Data: Begin

/-- The hand-over of the pump mode. -/
theorem State.handIf_pump (was : Settings) (old es : List Entry) (cfg : Settings) (s : State) :
    let t := s.handIf was old es cfg 24
    (t.water =
      if resolveIn cfg es 24 = resolveIn was old 24 then s.water
      else pumpHanded (pumpModeOf (resolveIn cfg es 24).1) (resolveIn cfg es 24).2 s) ∧
      (if t.water.pump = s.water.pump then tget t.tab 0 = tget s.tab 0
      else (tget t.tab 0).wanted = (if t.water.pump = .running then 1000 else 0) ∧
        (tget t.tab 0).wantedBy = .function) ∧
      t.clim = s.clim ∧ tget t.tab 1 = tget s.tab 1 ∧
      (s.phase ≠ .resetLow → ∀ k, (t.links.get k).pending =
        (s.links.get k).pending ||| if t.water.pump = s.water.pump then 0 else Event.water.bit) := by
  unfold State.handIf
  by_cases e : resolveIn cfg es 24 = resolveIn was old 24
  · simp [e]
  · have hh : s.handOn 24 (resolveIn cfg es 24) =
      s.handPumpMode (pumpModeOf (resolveIn cfg es 24).1) (resolveIn cfg es 24).2 := rfl
    rw [if_neg e, if_neg e]
    have h1 : tget (s.handOn 24 (resolveIn cfg es 24)).tab 1 = tget s.tab 1 :=
      State.handOn_row (by decide) (fun x => by simp at x) (fun _ => by decide) _ s
    rw [hh] at h1 ⊢
    have h := State.handPumpMode_handed (pumpModeOf (resolveIn cfg es 24).1) (resolveIn cfg es 24).2 s
    obtain ⟨h2, h3⟩ := h
    rw [← h2] at h3
    have hp := State.pumpEval_pending { s with
      water := { s.water with mode := pumpModeOf (resolveIn cfg es 24).1, modeBy := (resolveIn cfg es 24).2 } }
    exact ⟨h2, h3, by simp, h1, hp⟩

theorem heatHanded_setpoint (m : HeatMode) (w : WantedBy) (c : Climate) :
    (heatHanded m w c).setpoint = c.setpoint ∧ (heatHanded m w c).setpointBy = c.setpointBy := by
  unfold heatHanded
  dsimp only
  (repeat' split) <;> exact ⟨rfl, rfl⟩

/-- R68: the modes after the hand-overs of one operation, and the events of the heater and the pump. -/
theorem State.handChanged_modes (es : List Entry) (cfg : Settings) (s : State) :
    let t := ({ s with reg := es } : State).handChanged s.set s.reg es cfg
    ModesHandedOn cfg s t ∧
      (s.phase ≠ .resetLow → ∀ k, (t.links.get k).pending =
        ((s.links.get k).pending ||| if t.clim.heater = s.clim.heater then 0 else Event.climate.bit) |||
          if t.water.pump = s.water.pump then 0 else Event.water.bit) := by
  have hreg : (({ s with reg := es } : State).handChanged s.set s.reg es cfg).reg = es := by simp
  unfold ModesHandedOn
  simp only [State.row_eq]
  rw [hreg, State.handChanged_eq]
  have a := State.handRecs_frame s.set s.reg es cfg { s with reg := es }
  generalize recTargets.foldl (State.handIf s.set s.reg es cfg) { s with reg := es } = u at a ⊢
  have b := State.handIf_heat s.set s.reg es cfg u
  generalize u.handIf s.set s.reg es cfg 22 = v at b ⊢
  have hw : ∀ w : State, w.water = s.water → w.inForce = s.inForce → ∀ m y, pumpHanded m y w = pumpHanded m y s := by
    intro w h1 h2 m y
    unfold pumpHanded pumpRow
    simp only [h1, h2]
  have hx := State.handIf_setpoint s.set s.reg es cfg v
  generalize v.handIf s.set s.reg es cfg 23 = x at hx ⊢
  have c := State.handIf_pump s.set s.reg es cfg x
  generalize x.handIf s.set s.reg es cfg 24 = t at c ⊢
  obtain ⟨a1, a2, a3, a4, a5, a6, a7⟩ := a
  obtain ⟨b1, b2, b3, b4, b5, b6, b7⟩ := b
  obtain ⟨c1, c2, c3, c4, c5⟩ := c
  dsimp only at a1 a2 a3 a4 a5 a6 a7
  have x1 : x.water = s.water := by rw [hx]; exact b3.trans a2
  have x2 : x.inForce = s.inForce := by rw [hx]; exact b4.trans a5
  have x3 : x.phase = s.phase := by rw [hx]; exact b5.trans a4
  have x4 : x.tab = v.tab := by rw [hx]
  have x5 : x.links = v.links := by rw [hx]
  have x6 : x.clim.heater = v.clim.heater := by rw [hx]; dsimp only; split <;> rfl
  have hh : t.clim.heater = v.clim.heater := by rw [c3, x6]
  rw [a1] at b1 b2 b7
  refine ⟨⟨?_, ?_, ?_, ?_, ?_⟩, ?_⟩
  · rw [c3, hx]
    dsimp only
    rw [b1]
    split <;> split <;> rfl
  · rw [c3, hx]
    dsimp only
    rw [b1]
    split <;> split <;> simp [heatHanded_setpoint]
  · rw [c1, hw x x1 x2, x1]
  · rw [hh, c4, x4, ← a7]; exact b2
  · rw [x1, x4, b6, a6] at c2; exact c2
  · intro hp k
    have p1 := c5 (x3 ▸ hp) k
    rw [x5, b7 (a4 ▸ hp) k, a3, x1] at p1
    rw [hh]
    exact p1

/-- What the hand-overs of one operation do to the receivers, from the state `s` that holds the old list. -/
theorem State.handChanged_handed (es : List Entry) (s : State) :
    HandedOn s (({ s with reg := es } : State).handChanged s.set s.reg es s.set) := by
  have hreg : (({ s with reg := es } : State).handChanged s.set s.reg es s.set).reg = es := by simp
  refine ⟨fun r hr => ?_, (State.handChanged_modes es s.set s).1, ?_⟩
  · rw [hreg]
    obtain ⟨u, hu, hv⟩ := foldl_one (fun t : State => tget t.tab r)
      (fun (u : State) n =>
        if resolveIn s.set es n = resolveIn s.set s.reg n then u else u.handOn n (resolveIn s.set es n))
      r.val regTargets (mem_regTargets_of_register r hr) regTargets_nodup
      (fun m _ hm u => handStep_row hr s.set s.reg es m hm u) { s with reg := es }
    change tget (({ s with reg := es } : State).handChanged s.set s.reg es s.set).tab r = _ at hv
    dsimp only at hu hv ⊢
    split
    · rename_i e
      rw [if_pos e] at hv
      exact hv.trans hu
    · rename_i e
      rw [if_neg e, State.handOn_record] at hv
      have := State.setWanted_row_self r (resolveIn s.set es r.val).1 (resolveIn s.set es r.val).2 u
      simp only [State.row_eq]
      rw [hv]
      exact ⟨this.1, this.2.1⟩
  · have row := fun (r : RecNo) (h1 : r ≠ 1) (h0 : r ≠ 0) (hr : r.val ∉ regTargets) =>
      foldl_keeps_mem (fun t : State => tget t.tab r)
        (fun (u : State) n =>
          if resolveIn s.set es n = resolveIn s.set s.reg n then u else u.handOn n (resolveIn s.set es n)) regTargets
        (fun n hn u => by
          split
          · rfl
          · exact State.handOn_row (fun e => hr (recOf_eq_some.mp e ▸ hn)) (fun _ => h1) (fun _ => h0) _ u)
        { s with reg := es }
    exact ⟨row 2 (by decide) (by decide) (by decide), row 10 (by decide) (by decide) (by decide),
      row 20 (by decide) (by decide) (by decide), row 21 (by decide) (by decide) (by decide)⟩

theorem HandedOn.of_fields {s s' t t' : State} (h : HandedOn s t) (h1 : s'.tab = s.tab) (h2 : s'.reg = s.reg)
    (h3 : s'.set = s.set) (h4 : s'.clim = s.clim) (h5 : s'.water = s.water) (h6 : s'.inForce = s.inForce)
    (k1 : t'.tab = t.tab) (k2 : t'.reg = t.reg) (k4 : t'.clim = t.clim) (k5 : t'.water = t.water) : HandedOn s' t' := by
  have hw : ∀ m y, pumpHanded m y s' = pumpHanded m y s := by
    intro m y
    unfold pumpHanded pumpRow
    simp only [h5, h6]
  unfold HandedOn ModesHandedOn at h ⊢
  simp only [State.row_eq] at h ⊢
  rw [h1, h2, h3, h4, hw, h5, k1, k2, k4, k5]
  exact h

/-- R58, R68: one operation of the register. -/
theorem State.regApply_handed (es : List Entry) (os : List Origin) (s : State) : HandedOn s (s.regApply es os) :=
  (State.handChanged_handed es s).of_fields rfl rfl rfl rfl rfl rfl (by simp [State.regApply_handChanged])
    (by simp [State.regApply_handChanged]) (by simp [State.regApply_handChanged])
    (by simp [State.regApply_handChanged])

/-! ### The events of an operation (R70) -/

/-- One link's part of the echo. -/
def State.echoStep (os : List Origin) (s t : State) (l : Link) : State :=
  if os.any fun o => (s.lk l).echo.getLsbD o.no then t.raiseOn l .demand else t

theorem State.echo_eq (os : List Origin) (s : State) :
    s.echo os = State.echoStep os s (State.echoStep os s (State.echoStep os s s .c) .p) .t := rfl

theorem State.echoStep_phase (os : List Origin) (s t : State) (l : Link) :
    (State.echoStep os s t l).phase = t.phase := by
  unfold State.echoStep; split <;> simp

theorem State.echoStep_pending (os : List Origin) (s t : State) (l k : Link) (h : t.phase ≠ .resetLow) :
    ((State.echoStep os s t l).links.get k).pending =
      (t.links.get k).pending |||
        if k = l ∧ (os.any fun o => (s.lk k).echo.getLsbD o.no) = true then Event.demand.bit else 0 := by
  unfold State.echoStep
  by_cases c : (os.any fun o => (s.lk l).echo.getLsbD o.no) = true
  · rw [if_pos c, State.raiseOn_pending]
    by_cases e : k = l
    · rw [if_pos ⟨e, h⟩, if_pos ⟨e, e ▸ c⟩]
    · rw [if_neg (fun x => e x.1), if_neg (fun x => e x.1)]; simp
  · have n : ¬(k = l ∧ (os.any fun o => (s.lk k).echo.getLsbD o.no) = true) := fun x => c (x.1 ▸ x.2)
    rw [if_neg c, if_neg n]
    simp

/-- R70: what the echo sets call for. -/
theorem State.echo_pending (os : List Origin) (s : State) (h : s.phase ≠ .resetLow) (k : Link) :
    ((s.echo os).links.get k).pending =
      (s.links.get k).pending |||
        if (os.any fun o => (s.lk k).echo.getLsbD o.no) = true then Event.demand.bit else 0 := by
  rw [State.echo_eq, State.echoStep_pending _ _ _ _ _ (by simpa [State.echoStep_phase] using h),
    State.echoStep_pending _ _ _ _ _ (by simpa [State.echoStep_phase] using h), State.echoStep_pending _ _ _ _ _ h]
  cases k <;> simp

theorem registerEvents_congr {os : List Origin} {s s' t t' : State} {k : Link} (h : (t'.lk k).echo = (t.lk k).echo)
    (h1 : s'.clim = s.clim) (h2 : s'.water = s.water) (k1 : t'.clim = t.clim) (k2 : t'.water = t.water) :
    registerEvents os s' t' k = registerEvents os s t k := by
  unfold registerEvents; rw [h, h1, h2, k1, k2]

/-- R58, R70, R108, R118: the events of one operation of the register. -/
theorem State.regApply_announced (es : List Entry) (os : List Origin) (s : State) (h : s.phase ≠ .resetLow) :
    Announced os s (s.regApply es os) := by
  intro k
  have m := (State.handChanged_modes es s.set s).2 h k
  unfold registerEvents
  rw [State.regApply_handChanged]
  simp only [State.echo_frame]
  have hk : ((((({ s with reg := es } : State).handChanged s.set s.reg es s.set).echo os).lk k).echo) = (s.lk k).echo :=
    (State.echo_lk ..).2.2.2.2.2.2.2.2.2.2.2.trans (State.handChanged_lk ..).2.2.2.2.2.2.2.2.2.2.2
  rw [hk]
  have e := State.echo_pending os (({ s with reg := es } : State).handChanged s.set s.reg es s.set) (by simpa using h) k
  have he : ((({ s with reg := es } : State).handChanged s.set s.reg es s.set).lk k).echo = (s.lk k).echo :=
    (State.handChanged_lk ..).2.2.2.2.2.2.2.2.2.2.2
  rw [he, m] at e
  refine e.trans ?_
  simp only [State.lk_eq]
  ac_rfl

end Sys2Proof.Machine
end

Data: End

■ Task prompt: Among the entries above, how many lines hold the string "decide"? Answer with the bare number.

■ Result below: 3